For a more formal derivation, you’d have to stir the answer gravy:


Answer gravy: This derivation is going to seem pretty indirect, and it is.  But that’s basically because E = mc2 is an accidental result from a more all-encompassing theory.  So bear with me…

The length of regular vectors, (which could be distance, momentum, whatever) remains unchanged by rotations.  If you take a stick and just turn it, then of course it stays the same length.  The same holds true for speed: 60 mph is 60 mph no matter what direction you’re moving in.

Although the vector, v, changes when you rotate your point of view, its length, ||v||, always stays the same.

If you have a vector (x,y,z), then it’s length is denoted by “||(x,y,z)||“.  According to the Pythagorean theorem, ||(x,y,z)||^2 = x^2+y^2+z^2.

When relativity came along, time suddenly became an important fourth component: (x,y,z,t).  And the true “conserved distance” was revealed to be: ||(x,y,z,t)||^2 = x^2+y^2+z^2-c^2t^2.  Notice that when you ignore time (t=0), then this reduces to the usual definition.

This fancy new “spacetime interval” conserves the length of things under ordinary rotations (which just move around the x, y, z part), but also conserves length under “rotations involving time”.  In ordinary physics you can rotate how you see things by turning your head.  In relativity you rotate how you see things in spacetime, by running past them (changing your speed with respect to what you’re looking at).  “Spacetime rotations” (changing your own speed) are often called “Lorentz boosts“, by people who don’t feel like being clearly understood.

You can prove that the spacetime interval is invariant based only on the speed of light being the same to everyone.  It’s a bit of a tangent, so I won’t include it here. (Update 8/10/13: but it is included here!)

Some difficulties show up in relativity when you try to talk about velocity.  If your position vector is (x,y,z), then your velocity vector is \vec{v} = (\frac{\partial x}{\partial t},\frac{\partial y}{\partial t},\frac{\partial z}{\partial t}) (velocity is the time derivative of position).
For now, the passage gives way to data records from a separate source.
theorem meets_FaultDelivery :
    (∀ f ∈ [{ flt0 with run := none, held := none }, flt0],
      let s := { at1 [node 5 0 []] [] id id Ev.none with flue := [f] }
      s.flue = [f] ∧ s.ev.sub = 0 ∧ s.ev.idx = 0 ∧ (s.vd f.vd).fqen = false) ∧
    (let s := { at1 [node 5 0 []] [] id id Ev.none with now := 4 }
     let r := theRun s
     flt0.run = some 1 ∧ s.run 1 = some r ∧ r.graph.handler = some 0 ∧ r.st = .running ∧ r.rolling = false ∧ r.hq.length < 16 ∧ flt0.time < s.time ∧ s.time ≤ { flt0 with time := 4 }.time ∧
       ∀ d < 4, (s.die d).guards = []) ∧
    16 ≤ (theRun (at1 [node 5 0 []] [] (fun r => { r with hq := List.replicate 16 flt0 }) id Ev.none)).hq.length := by decide +kernel

/-! ## The host's commands -/

theorem accepts_of {s : State} {vd port : Nat} {c : Cmd}
    (h : (s.up = true ∧ s.linkUp = true) ∧ (vd < 32 ∧ port < 4) ∧ (∀ q, q < 4 → ((s.vd vd).port q).queue = []) ∧ (s.vd vd).hostq = [] ∧ c.seq = ((s.vd vd).port port).accseq + 1 ∧
      ((c.ver = 2 ∧ c.p4 = 0 ∧ c.p5 = 0) ∨ c.ver = 3) ∧ (s.leaf vd 1).getLsbD (c.ver.toNat - 2) = true ∧ (c.mbz = 0 ∧ c.cpl.toNat % 32 = 0 ∧ c.debug = false)) :
    Accepts s vd port c := ⟨h.1, h.2.1, h.2.2.1, by simp [h.2.2.2.1], h.2.2.2.2.1, h.2.2.2.2.2.1, h.2.2.2.2.2.2.1, h.2.2.2.2.2.2.2⟩

/-- The machine after reset with virtual device 0 changed. -/
def hosted (f : Vd → Vd) : State := State.reset.modVd 0 f

def pend0 (done : Option (Nat × Nat × Nat)) : Pending :=
  { seq := 1, kind := 12, cmd := cmd, jidx := 0, dispatched := done.isSome, begun := false, fence := [], done := done }

def page1 (va : Nat) (w : Bool) : Page := { vd := 0, va := va, size := 2 ^ 21, pa := 2 ^ 21 + va, writable := w, sync := false }

theorem meets_QueriesAndFencesComplete :
    Accepts State.reset 0 0 cmd ∧ Accepts State.reset 31 3 { cmd with ver := 2 } ∧
    ({ cmd with ver := 4 }.ver ≠ 2 ∧ { cmd with ver := 4 }.ver ≠ 3) ∧ { cmd with seq := 2 }.seq ≠ ((State.reset.vd 0).port 0).accseq + 1 ∧
    256 ≤ (((hosted fun v => { v with ports := [(0, { Port.init with queue := List.replicate 256 (pend0 none) })] }).vd 0).port 0).queue.length ∧
    { State.reset with linkUp := false }.linkUp = false ∧ (15 : Word).toNat < 16 ∧ (255 : Word).toNat < 256 ∧
    (let s := hosted fun v => { v with pages := [page1 0 false, page1 (2 ^ 21) true] }
     (s.leaf 0 1).getLsbD 5 = true ∧ s.mapped 0 0 32 false = true ∧ s.mapped 0 (2 ^ 21) 16752 true = true) :=
  ⟨accepts_of (by decide +kernel), accepts_of (by decide +kernel), by decide +kernel⟩

def strip0 (die col width : Nat) (shared : Bool) (holders : List Nat) : Strip :=
  { die := die, col := col, width := width, shared := shared, holders := holders, slice := 1, grace := 1, occ := none, since := 0, yielding := false }

theorem meets_QosCommandsComplete :
    (Accepts State.reset 1 0 cmd ∧ Accepts State.reset 0 0 { cmd with p0 := 31, p1 := 255 } ∧ (31 : Word).toNat < 32 ∧ (255 : Word).toNat < 256) ∧
    (let w := 2 ^ 38 - 2 ^ 27 - 4096
     w % 4096 = 0 ∧ w + 4096 ≤ 2 ^ 38 - 2 ^ 27 ∧ State.reset.homeRange 0 w 4096 = true ∧ (State.reset.vd 0).grant.length < 64) ∧
    (let s := hosted fun v => { v with grant := [(0, 4096)] }
     (s.vd 0).grant = [] ++ [(0, 4096)] ∧ s.runs = [] ∧ (s.vd 0).objs = [] ∧ (s.vd 0).pages = [] ∧ (s.vd 0).held = []) ∧
    2 ^ 20 - 1 < 2 ^ 20 ∧ (63 < 64 ∧ State.reset.colls = []) ∧
    (let w := 0x1F0003
     w &&& 0x1F1F03 = w ∧ w / 256 % 32 ≤ w / 65536 % 32 ∧ State.reset.strips.all (fun p => decide (1 ≤ p.width) && !p.shared && p.holders == [0]) = true) ∧
    (let w := 0x0FF00000 + 255 * 256
     w &&& 0xFFFFFF0F = w ∧ w / 2 ^ 20 = w / 256 % 4096 ∧ w % 16 ≤ 8 ∧ w / 256 % 4096 < dampCount (w % 16) ∧ 1000 ≤ dampCap (w % 16) 255 ∧ State.reset.bandq = [] ∧
       (State.reset.damper (dampKey 0 255)).floor = []) :=
  ⟨⟨accepts_of (by decide +kernel), accepts_of (by decide +kernel), by decide⟩, by decide +kernel⟩

/-- The smallest object: a header, three sections, a graph of one operator, its body FIN, and no parameter (R79, R131, R132). -/
def objBytes : List Byte :=
  natLe 4 0x00475A41 ++ natLe 2 3 ++ natLe 2 0 ++ natLe 8 176 ++ natLe 2 0 ++ natLe 2 3 ++ natLe 4 64 ++ natLe 40 0 ++
  (natLe 4 1 ++ natLe 4 112 ++ natLe 8 48) ++ (natLe 4 2 ++ natLe 4 160 ++ natLe 8 8) ++ (natLe 4 5 ++ natLe 4 168 ++ natLe 8 8) ++
  (natLe 2 1 ++ natLe 14 0) ++ (natLe 12 0 ++ natLe 4 8 ++ natLe 8 1 ++ natLe 2 0xFFFF ++ natLe 6 0) ++ natLe 8 0x0F00 ++ natLe 8 0

def okOf {ε α : Type} : Except ε α → Bool
  | .ok _ => true
  | .error _ => false

theorem of_okOf {ε α : Type} {x : Except ε α} (h : okOf x = true) : ∃ a, x = .ok a := by
  cases x with
  | ok a => exact ⟨a, rfl⟩
  | error _ => cases h

def load0 : Cmd := { cmd with p0 := 0, p1 := 176 }
def loading : State := (hosted fun v => { v with pages := [page1 0 false], grant := [(2 ^ 30, 2 ^ 30)] }).devStore (2 ^ 21) 176 (leNat objBytes)

theorem meets_loadObject :
    Accepts loading 0 0 load0 ∧ load0.p0.toNat % 8 = 0 ∧ load0.p1.toNat ≤ 2 ^ 32 ∧
    (let s1 := loading.accept 0 0 1 load0
     s1.mapped 0 0 176 false = true ∧ s1.vBytes 0 0 176 = some objBytes ∧ (∃ g, s1.checkObject 0 176 objBytes = .ok g) ∧ ∃ u, loadObj 0 s1 load0 = .ok u) :=
  ⟨accepts_of (by decide +kernel), by decide, by decide, by decide +kernel, by decide +kernel, of_okOf (by decide +kernel), of_okOf (by decide +kernel)⟩

def obj0 : Obj :=
  { handle := 1, vd := 0, graph := fetchGraph, codeBase := 0, codeLen := 8, code := natLe 8 0x0F00, constBase := 0, constLen := 0, dataBase := 0, dataLen := 0, dataImg := []
    signed := false, domain := 0, secver := 0, digest := [], featReq := [1], checked := true, dynamic := false, eligible := false, dirSlot := 0, areas := [], unloading := false }

theorem meets_ObjectAndPageCommandsComplete :
    Accepts (hosted fun v => { v with objs := [obj0] }) 0 0 { cmd with p0 := 1 } ∧ obj0.unloading = false ∧
    (let s := { hosted (fun v => { v with objs := [obj0] }) with runs := [{ run0 with handle := 1 }] }
     ∀ r ∈ s.runs, r.vd = 0 ∧ r.handle = obj0.handle) ∧
    (let s := hosted fun v => { v with grant := [(2 ^ 36, 2 ^ 36)] }
     Accepts s 0 0 { cmd with p2 := 7, p1 := 2 ^ 36, p0 := 2 ^ 55 - 2 ^ 36 } ∧ (7 : Word).toNat < 8 ∧ (2 ^ 55 - 2 ^ 36) % 2 ^ 36 = 0 ∧ (2 ^ 55 - 2 ^ 36) + 2 ^ 36 ≤ 2 ^ 55 ∧
       (s.vd 0).grant = [(2 ^ 36, 2 ^ 36)] ∧ (s.vd 0).pages = [] ∧ s.areas 0 = []) ∧
    (let s := hosted fun v => { v with pages := [page1 0 true] }
     Accepts s 0 0 { cmd with p1 := 2 ^ 21 } ∧ (s.vd 0).pages = [page1 0 true] ∧ (page1 0 true).size = (2 ^ 21 : Word).toNat ∧ (page1 0 true).va + (page1 0 true).size ≤ 2 ^ 55) :=
  ⟨accepts_of (by decide +kernel), by decide, by decide +kernel, ⟨accepts_of (by decide +kernel), by decide +kernel⟩, ⟨accepts_of (by decide +kernel), by decide +kernel⟩⟩

/-- The machine whose instance 1 is as these changes leave it, with its object, and room for an image. -/
def instanced (fr : Run → Run) : State :=
  let s := on (fun r => fr { r with handle := 2 }) id id
  s.modVd 0 fun v => { v with objs := [obj0], pages := [page1 0 true] }

theorem meets_InstanceCommandsComplete :
    (let c := { cmd with p0 := 1, p2 := 0x2000FF }
     let s := instanced id
     Accepts s 0 0 c ∧ (∃ x, launchChecks 0 (s.accept 0 0 3 c) c = .ok x)) ∧
    (let c := { cmd with p0 := 1 }
     let s := instanced id
     let r := theRun s
     Accepts s 0 0 c ∧ s.run c.p0.toNat = some r ∧ r.vd = 0 ∧ r.st = .running ∧ r.cut = none ∧ s.colls = [] ∧ (∀ e ∈ r.nodes, e.2.run = false) ∧ r.away = false ∧ s.flue = [] ∧ s.quiet r = true ∧ r.pauseCmds = [] ∧ r.cmd = none ∧ r.resumeCmd = none ∧ r.parent = none) ∧
    (let s := (instanced id).modCore 0 fun k => { k with wq := [req0 .store 0] }
     Accepts s 0 0 { cmd with p0 := 1 } ∧ s.quiet (theRun s) = false) ∧
    (let s := instanced fun r => { r with st := .paused, saved := [cut0 .pause] }
     let r := theRun s
     Accepts s 0 0 { cmd with p0 := 1 } ∧ r.st = .paused ∧ r.away = false ∧ r.saved = [cut0 .pause] ∧ (cut0 .pause).chans = [] ∧ (cut0 .pause).nodes = [] ∧ (s.leaf 0 1).getLsbD 4 = true ∧
       (0x2000FF : Nat) < 2 ^ 24 ∧ ((cut0 .pause).image r).length ≤ 9984 ∧ s.mapped 0 0 ((cut0 .pause).image r).length true = true) ∧
    (let s := (instanced id).modCtx 0 fun c => { c with x := [(1, 1), (2, 0x200003)] }
     let r := theRun s
     Issues s 0 hd [(0, 11)] 0 ∧ s.ctxRun 0 = some r ∧ (s.ctx 0).role.isOp = true ∧ s.ownEntries 0 = [] ∧ s.unacked 0 = false ∧ s.object r.vd ((s.ctx 0).xr 1).toNat = some obj0 ∧ obj0.signed = false ∧ (s.ctx 0).xr 3 = 0 ∧
       ((s.ctx 0).xr 2).toNat < 2 ^ 24 ∧ ((s.ctx 0).xr 2).toNat % 256 ≤ 3 ∧ s.hasInstance r.vd ((s.ctx 0).xr 1).toNat = false ∧
       obj0.graph.defaults obj0.dataBase obj0.constBase = some [] ∧ (obj0.launched []).isSome = true) :=
  ⟨⟨accepts_of (by decide +kernel), of_okOf (by decide +kernel)⟩, ⟨accepts_of (by decide +kernel), by decide +kernel⟩, ⟨accepts_of (by decide +kernel), by decide +kernel⟩,
    ⟨accepts_of (by decide +kernel), by decide +kernel⟩, ⟨issues_of (by decide +kernel), by decide +kernel⟩⟩

def q0 : LatheReq :=
  { vd := 0, handle := 1, region := 0x010000, record := 0, argbase := 0, params := [], leaves := [], debug := false, cmd := none, parent := none, replace := none, owed := 0 }

def placing (s : State) : Except Fit (Region × Att) :=
  match obj0.launched [] with
  | none => .error (s.noRegion none 0 fetchGraph 0)
  | some g => s.tryRegions g (fun _ => g.pins) (fun _ _ => true) (s.noRegion none 0 g q0.region) (s.candidates none 0 g q0.region)

/-- The region and the placement, and the instance that starts in them. -/
def placed (s : State) : Bool :=
  match obj0.launched [], placing s with
  | some g, .ok (rg, a) => ((s.cachePlace (cacheKey 0 1) (obj0.graph.usedParams []) rg a).startRun q0 obj0 g rg a).isSome
  | _, _ => false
But since relativity messes with distance and time, it’s important to come up with a better definition of time.  The answer Einstein came up with was \tau, which is time as measured by clocks on the moving object in question. \tau is often called “proper time”.  So the better definition of velocity is (\frac{\partial x}{\partial \tau},\frac{\partial y}{\partial \tau},\frac{\partial z}{\partial \tau}, \frac{\partial t}{\partial \tau}).  This way you can talk about how fast an object is moving through time, as well as how fast it’s moving through space.

By the way, as measured by every one else on the planet, you’re currently moving through their time (t) at almost exactly 1 second per second (\frac{\partial t}{\partial \tau}=1).
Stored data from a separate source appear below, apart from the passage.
-- ==== Sys2Proof/Laws/Formats.lean ====
section
/-! SUPPORT. The bit formulas of the formats as plain arithmetic, so that `omega` can use them. -/

namespace Sys2Proof.Machine

@[simp] theorem byteOf_toNat (v : Nat) : (byteOf v).toNat = v % 256 := by simp [byteOf]

theorem byteOf_toNat_of_lt {v : Nat} (h : v < 256) : (byteOf v).toNat = v := by simp [Nat.mod_eq_of_lt h]

@[simp] theorem byteOf_toNat_self (b : Byte) : byteOf b.toNat = b := by simp [byteOf]

theorem and_seven_bits (v : Nat) : v &&& 0x7F = v % 128 := by
  have := Nat.and_two_pow_sub_one_eq_mod v 7
  simpa using this

theorem and_six_bits (v : Nat) : v &&& 0x3F = v % 64 := by
  have := Nat.and_two_pow_sub_one_eq_mod v 6
  simpa using this

theorem and_five_bits (v : Nat) : v &&& 0x1F = v % 32 := by
  have := Nat.and_two_pow_sub_one_eq_mod v 5
  simpa using this

theorem and_two_bits (v : Nat) : v &&& 3 = v % 4 := by
  have := Nat.and_two_pow_sub_one_eq_mod v 2
  simpa using this

theorem and_one_bit (v : Nat) : v &&& 1 = v % 2 := by
  simp

/-- Joining a value of `n` bits with a shifted one is adding them. -/
theorem or_shiftLeft_eq_add {a : Nat} (n b : Nat) (h : a < 2 ^ n) : a ||| (b <<< n) = a + b * 2 ^ n := by
  rw [Nat.or_comm, ← Nat.shiftLeft_add_eq_or_of_lt h, Nat.shiftLeft_eq, Nat.add_comm]

/-- `bits` as division and remainder. -/
theorem bits_eq (v hi lo : Nat) : bits v hi lo = v / 2 ^ lo % 2 ^ (hi - lo + 1) := by
  rw [bits, Nat.shiftRight_eq_div_pow]

/-- `dec28` as a sum of 7-bit groups. -/
theorem dec28_eq (q : Quad) :
    dec28 q = q.b0.toNat % 128 + q.b1.toNat % 128 * 128 + q.b2.toNat % 128 * 16384 + q.b3.toNat % 128 * 2097152 := by
  unfold dec28
  simp only [and_seven_bits]
  rw [or_shiftLeft_eq_add 7 _ (by omega), or_shiftLeft_eq_add 14 _ (by omega), or_shiftLeft_eq_add 21 _ (by omega)]
  norm_num

/-- The four bytes of `enc28` as numbers. -/
theorem enc28_toNat (v : Nat) :
    (enc28 v).b0.toNat = v % 128 ∧ (enc28 v).b1.toNat = v / 128 % 128 ∧
    (enc28 v).b2.toNat = v / 16384 % 128 ∧ (enc28 v).b3.toNat = v / 2097152 % 128 := by
  simp only [enc28, byteOf_toNat, bits_eq]
  norm_num
  omega

/-- Four bytes are known by their numbers. -/
theorem Quad.ext_toNat {p q : Quad} (h0 : p.b0.toNat = q.b0.toNat) (h1 : p.b1.toNat = q.b1.toNat)
    (h2 : p.b2.toNat = q.b2.toNat) (h3 : p.b3.toNat = q.b3.toNat) : p = q := by
  cases p
  cases q
  simp only [Quad.mk.injEq]
  exact ⟨BitVec.eq_of_toNat_eq h0, BitVec.eq_of_toNat_eq h1, BitVec.eq_of_toNat_eq h2, BitVec.eq_of_toNat_eq h3⟩

theorem csum_eq (bs : List Byte) : csum bs = byteSum bs % 128 := and_seven_bits _

theorem csum_lt (bs : List Byte) : csum bs < 128 := by rw [csum_eq]; omega

/-- The sub-values of a group as numbers. -/
theorem unpack3_eq (q : Quad) : unpack3 q =
    { v1 := q.b2.toNat / 4 % 32 + 32 * (q.b3.toNat % 4),
      v2 := q.b1.toNat / 2 % 64 + 64 * (q.b2.toNat % 2),
      v3 := q.b0.toNat % 128 } := by
  simp only [unpack3, and_seven_bits, and_six_bits, and_five_bits, and_two_bits, and_one_bit, Nat.shiftRight_eq_div_pow,
    pow_one, Nat.reducePow]

/-- Every sub-value of a group is in 0..127. -/
theorem unpack3_le (q : Quad) : (unpack3 q).v1 ≤ 127 ∧ (unpack3 q).v2 ≤ 127 ∧ (unpack3 q).v3 ≤ 127 := by
  rw [unpack3_eq]
  refine ⟨?_, ?_, ?_⟩ <;> simp only <;> omega

/-- A lane read back after it was set, and the other lanes. -/
theorem getLane_setLane_self (o : LaneOrder) (t : Triple) (l v : Nat) : getLane o (setLane o t l v) l = v := by
  unfold getLane setLane
  cases laneOf o l <;> rfl

theorem laneOf_injective (o : LaneOrder) {l k : Nat} (hl : l < 3) (hk : k < 3) (h : laneOf o l = laneOf o k) : l = k := by
  have hl' : l = 0 ∨ l = 1 ∨ l = 2 := by omega
  have hk' : k = 0 ∨ k = 1 ∨ k = 2 := by omega
  rcases hl' with rfl | rfl | rfl <;> rcases hk' with rfl | rfl | rfl <;> cases o <;> simp [laneOf] at h ⊢

theorem getLane_setLane_of_ne (o : LaneOrder) (t : Triple) {l k : Nat} (v : Nat) (hl : l < 3) (hk : k < 3) (h : k ≠ l) :
    getLane o (setLane o t l v) k = getLane o t k := by
  have hne : laneOf o k ≠ laneOf o l := fun e => h (laneOf_injective o hk hl e)
  unfold getLane setLane
  revert hne
  cases laneOf o k <;> cases laneOf o l <;> intro hne <;> first | rfl | exact absurd rfl hne

/-- A small non-negative integer is the value of its pattern. -/
theorem patternOf_toNat {v : Nat} (h : v < 2 ^ 32) : (patternOf (v : Int)).toNat = v := by
  unfold patternOf
  rw [BitVec.toNat_ofInt]
  norm_num at h ⊢
  omega

/-- An integer of 32 bits signed is the signed value of its pattern. -/
theorem sval_patternOf {v : Int} (h1 : -2147483648 ≤ v) (h2 : v ≤ 2147483647) : sval (patternOf v) = v := by
  unfold sval patternOf
  rw [BitVec.toInt_ofInt]
  rw [Int.bmod_eq_of_le] <;> norm_num <;> omega

/-- The range test as inequalities. -/
@[simp] theorem inRange_eq_true (v : Int) (lo hi : Nat) : inRange v lo hi = true ↔ (lo : Int) ≤ v ∧ v ≤ hi := by
  simp [inRange]

end Sys2Proof.Machine
end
One of the most important, simple things that you can know about relativity is the gamma function: \gamma = \frac{1}{\sqrt{1-\left(\frac{||v||}{c}\right)^2}}You can derive the gamma function by thinking about light clocks, or a couple other things, but I don’t want to side track on that just now.

Among other things, \gamma = \frac{\partial t}{\partial \tau}.  That is, \gamma is the ratio of how fast “outside time” passes from the point of view of the object’s “on-board time”.  So now, using the chain rule from calculus:

(\frac{\partial x}{\partial \tau},\frac{\partial y}{\partial \tau},\frac{\partial z}{\partial \tau}, \frac{\partial t}{\partial \tau}) = (\frac{\partial t}{\partial \tau}\frac{\partial x}{\partial t},\frac{\partial t}{\partial \tau}\frac{\partial y}{\partial t},\frac{\partial t}{\partial \tau}\frac{\partial z}{\partial t}, \frac{\partial t}{\partial \tau}) = (\gamma\frac{\partial x}{\partial t},\gamma\frac{\partial y}{\partial t},\gamma\frac{\partial z}{\partial t}, \gamma).
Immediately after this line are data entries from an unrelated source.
section
variable {viol : List VRec} (h : viol.length ≤ 255)
include h

/-- `NVIOL` has room for a record of every entry. -/
theorem rejectPreset_nviol_toNat (s : State) : (rejectPreset s viol).nviol.toNat = viol.length :=
  Nat.mod_eq_of_lt (Nat.lt_succ_of_le h)

/-- The records below `NVIOL` are the new ones. -/
theorem rejectPreset_vl_take (s : State) : (rejectPreset s viol).vl.take (rejectPreset s viol).nviol.toNat = viol := by
  rw [rejectPreset_nviol_toNat h, rejectPreset_vl, overlay_take]

/-- The records from `NVIOL` on are the old ones (log 8). -/
theorem rejectPreset_vl_old {s : State} {n : Nat} (hn : (rejectPreset s viol).nviol.toNat ≤ n) :
    (rejectPreset s viol).vl[n]? = s.vl[n]? := by
  rw [rejectPreset_nviol_toNat h] at hn
  exact overlay_getElem? viol s.vl hn

end

/-- Settles O39: the checks pass and no field fails. -/
theorem presetDecodeSucceeds : Obligations.PresetDecodeSucceeds := fun s h hv =>
  ⟨_, execPdec_of_valid (presetChecks_pass h) hv, endsOk_setStatus s (acceptPreset s) false rfl, rfl, rfl, rfl,
    extractPreset_isNameLength s, rfl, rfl, rfl, fun _ _ => rfl, fun _ => rfl, rfl, rfl⟩

/-- Settles O40: the new records lie over the old ones, and `NVIOL` counts them. -/
theorem presetDecodeRejectsFields : Obligations.PresetDecodeRejectsFields := fun s hc h hv =>
  have hle := decodeFields_violations_le hc s.mem
  ⟨_, execPdec_of_violations (presetChecks_pass h) hv, endsErr_setStatus _ _ _, rfl, rfl, rfl,
    extractPreset_isNameLength s, rfl, rejectPreset_nviol_toNat hle s, rejectPreset_vl_take hle s,
    fun _ => rejectPreset_vl_old hle, fun _ _ => rfl, fun _ => rfl, rfl, rfl⟩

/-! ### `PDEC` reads the message, its length and the table (42_preset.md R79 b, c) -/

/-- The two states hold one message as far as `PDEC` reads it: its checks, its fields, its number and its name. -/
structure SameMessage (s s' : State) : Prop where
  checks : presetChecks s' = presetChecks s
  fields : decodeFields s'.mem s'.cfg.fieldTable = decodeFields s.mem s.cfg.fieldTable
  num    : readCell s'.mem 8 = readCell s.mem 8
  name   : nameLength s'.mem 24 = nameLength s.mem 24

/-- Agreeing on bytes 0..519, `LEN` and the configuration is holding one message. -/
theorem sameMessage_of_bytes {s s' : State} (hc : wfCfg s.cfg = true) (hcfg : s'.cfg = s.cfg) (hlen : s'.len = s.len)
    (h : ∀ a, a < 520 → readCell s'.mem a = readCell s.mem a) : SameMessage s s' where
  checks := by
    rw [presetChecks, presetChecks, hlen]
    exact headerChecks_congr (fun a ha => h a (by omega)) (h 519 (by decide))
  fields := by
    rw [hcfg]
    refine decodeFields_congr fun e he => readQuad_congr fun a _ ha => h a ?_
    obtain ⟨-, hoff⟩ := wfCfg_off hc he
    omega
  num := h 8 (by decide)
  name := nameLength_congr 24 fun a _ ha => h a (by omega)

/-- A message of 521 bytes is read as its first 520 (42_preset.md R73). -/
theorem sameMessage_setLen {s : State} (h : s.len.toNat = 521) : SameMessage s (s.setLen 520) where
  checks := by
    rw [presetChecks, presetChecks, h]
    rfl
  fields := rfl
  num := rfl
  name := rfl

/-- What is extracted is a function of the message. -/
theorem SameMessage.extractPreset_eq {s s' : State} (h : SameMessage s s') :
    (extractPreset s').num = (extractPreset s).num ∧ (extractPreset s').namelen = (extractPreset s).namelen ∧
      (extractPreset s').fv = (extractPreset s).fv :=
  ⟨h.num, congrArg (BitVec.ofNat 5) h.name, congrArg (fun d => d.values.map patternOf) h.fields⟩

/-- Two states with one message end `PDEC` in the same one of its three ways. -/
theorem SameMessage.execPdec_next {s s' t t' : State} (h : SameMessage s s') (ht : execPdec s = .next t)
    (ht' : execPdec s' = .next t') :
    (∃ sc, t = ((s.setKind .none).setNviol 0).setStatus (statusErr .structural sc) ∧
      t' = ((s'.setKind .none).setNviol 0).setStatus (statusErr .structural sc)) ∨
    (t = (acceptPreset s).setStatus (statusOk s.status false) ∧
      t' = (acceptPreset s').setStatus (statusOk s'.status false)) ∨
    (∃ viol, viol = (decodeFields s.mem s.cfg.fieldTable).violations ∧
      t = (rejectPreset s viol).setStatus (statusErr .fieldRange 0) ∧
      t' = (rejectPreset s' viol).setStatus (statusErr .fieldRange 0)) := by
  rcases execPdec_cases s with ⟨sc, hf, e⟩ | ⟨hf, hv, e⟩ | ⟨hf, hv, e⟩ <;> rw [e] at ht <;> injection ht with ht <;>
    subst ht <;> rw [← h.checks] at hf
  · rw [execPdec_of_structural hf] at ht'
    injection ht' with ht'
    exact .inl ⟨sc, rfl, ht'.symm⟩
  · rw [← h.fields] at hv
    rw [execPdec_of_valid hf hv] at ht'
    injection ht' with ht'
    exact .inr (.inl ⟨rfl, ht'.symm⟩)
  · rw [← h.fields] at hv
    rw [execPdec_of_violations hf hv, h.fields] at ht'
    injection ht' with ht'
    exact .inr (.inr ⟨_, rfl, rfl, ht'.symm⟩)

/-- Settles O44: states that agree on the message end alike, and in each of the three ways what is written is a function
of the message. -/
theorem presetDecodeReadsOnlyMessage : Obligations.PresetDecodeReadsOnlyMessage := by
  intro s s' t t' hc hcfg hlen hbytes ht ht'
  have hsame := sameMessage_of_bytes hc hcfg hlen hbytes
  rcases hsame.execPdec_next ht ht' with ⟨sc, rfl, rfl⟩ | ⟨rfl, rfl⟩ | ⟨_, rfl, rfl, rfl⟩
  · exact ⟨rfl, rfl, rfl, rfl, rfl, hlen, fun hne => absurd (statusEc_err _ _) hne,
      fun heq => absurd (errCode_injective ((statusEc_err _ _).symm.trans heq)) (by decide)⟩
  · refine ⟨by simp, by simp, by simp, rfl, rfl, rfl, fun _ => hsame.extractPreset_eq, fun heq => ?_⟩
    exact absurd ((statusEc_ok _ _).symm.trans heq).symm (errCode_ne_zero _)
  · have hle := decodeFields_violations_le hc s.mem
    exact ⟨rfl, rfl, rfl, rfl, rfl, hlen, fun _ => hsame.extractPreset_eq,
      fun _ => (rejectPreset_vl_take hle s').trans (rejectPreset_vl_take hle s).symm⟩

/-- Settles O43: the two lengths pass the same checks, and nothing else reads `LEN`. -/
theorem legacyLengthTolerated : Obligations.LegacyLengthTolerated := by
  intro s t u hlen ht hu
  rcases (sameMessage_setLen hlen).execPdec_next ht hu with ⟨sc, rfl, rfl⟩ | ⟨rfl, rfl⟩ | ⟨viol, -, rfl, rfl⟩
  · exact ⟨rfl, rfl, rfl, rfl, rfl, rfl, rfl,
      fun hok => absurd ((statusEc_err _ _).symm.trans hok) (errCode_ne_zero _)⟩
  · exact ⟨rfl, rfl, rfl, rfl, rfl, rfl, rfl, fun _ => ⟨rfl, rfl⟩⟩
  · exact ⟨rfl, rfl, rfl, rfl, rfl, rfl, rfl,
      fun hok => absurd ((statusEc_err _ _).symm.trans hok) (errCode_ne_zero _)⟩

/-! ### Validation that follows the modulation type (42_preset.md R70 d, R79 d) -/

theorem of_holdsAt {t : List FieldEntry} {i : Nat} {p : FieldEntry → Bool} {e : FieldEntry}
    (h : holdsAt t i p = true) (he : t[i]? = some e) : p e = true := by
  rwa [holdsAt, he] at h

theorem conditionFor_of_caseCondition {e : FieldEntry} {d : Int} {c : Cond} (h : caseCondition e d c = true) :
    conditionFor e d = c := by
  rw [caseCondition, Bool.and_eq_true, beq_iff_eq] at h
  exact h.2

/-- What R70 (d) says of the entry this group needs. -/
theorem modDelayOrRange_conditions {t : List FieldEntry} {c : DeviceClaim} {e : FieldEntry}
    (h : modDelayOrRangeAgrees t c = true) (he : t[c.modDelayOrRange]? = some e) :
    governedBy c.modType e = true ∧ conditionFor e c.modCodes.chorus = .range 0 500 ∧
      conditionFor e c.modCodes.phaser = .range 0 1 := by
  rw [modDelayOrRangeAgrees, Bool.and_eq_true] at h
  have hconds := of_holdsAt h.2 he
  simp only [Bool.and_eq_true] at hconds
  obtain ⟨⟨⟨⟨⟨⟨hgov, hchorus⟩, -⟩, hphaser⟩, -⟩, -⟩, -⟩ := hconds
  exact ⟨hgov, conditionFor_of_caseCondition hchorus, conditionFor_of_caseCondition hphaser⟩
For succinctness (and tradition) I’ll bundle the first three terms together:

(\gamma\frac{\partial x}{\partial t},\gamma\frac{\partial y}{\partial t},\gamma\frac{\partial z}{\partial t}, \gamma) = (\gamma \vec{v}, \gamma)

Now check this out!  Remember that the spacetime interval for a spacetime vector with spacial component \vec{a}, and temporal component b, is ||(\vec{a},b)||^2 = a^2-c^2b^2.

||(\gamma\vec{v}, \gamma)||^2 = \gamma^2v^2-c^2\gamma^2 = \gamma^2(v^2-c^2) = \frac{v^2-c^2}{1-\frac{v^2}{c^2}} = c^2\frac{v^2-c^2}{c^2-v^2} = -c^2

(This used a slight breach of notation: “\vec{v}” is a velocity vector and “v” is the length of the velocity, or “speed”)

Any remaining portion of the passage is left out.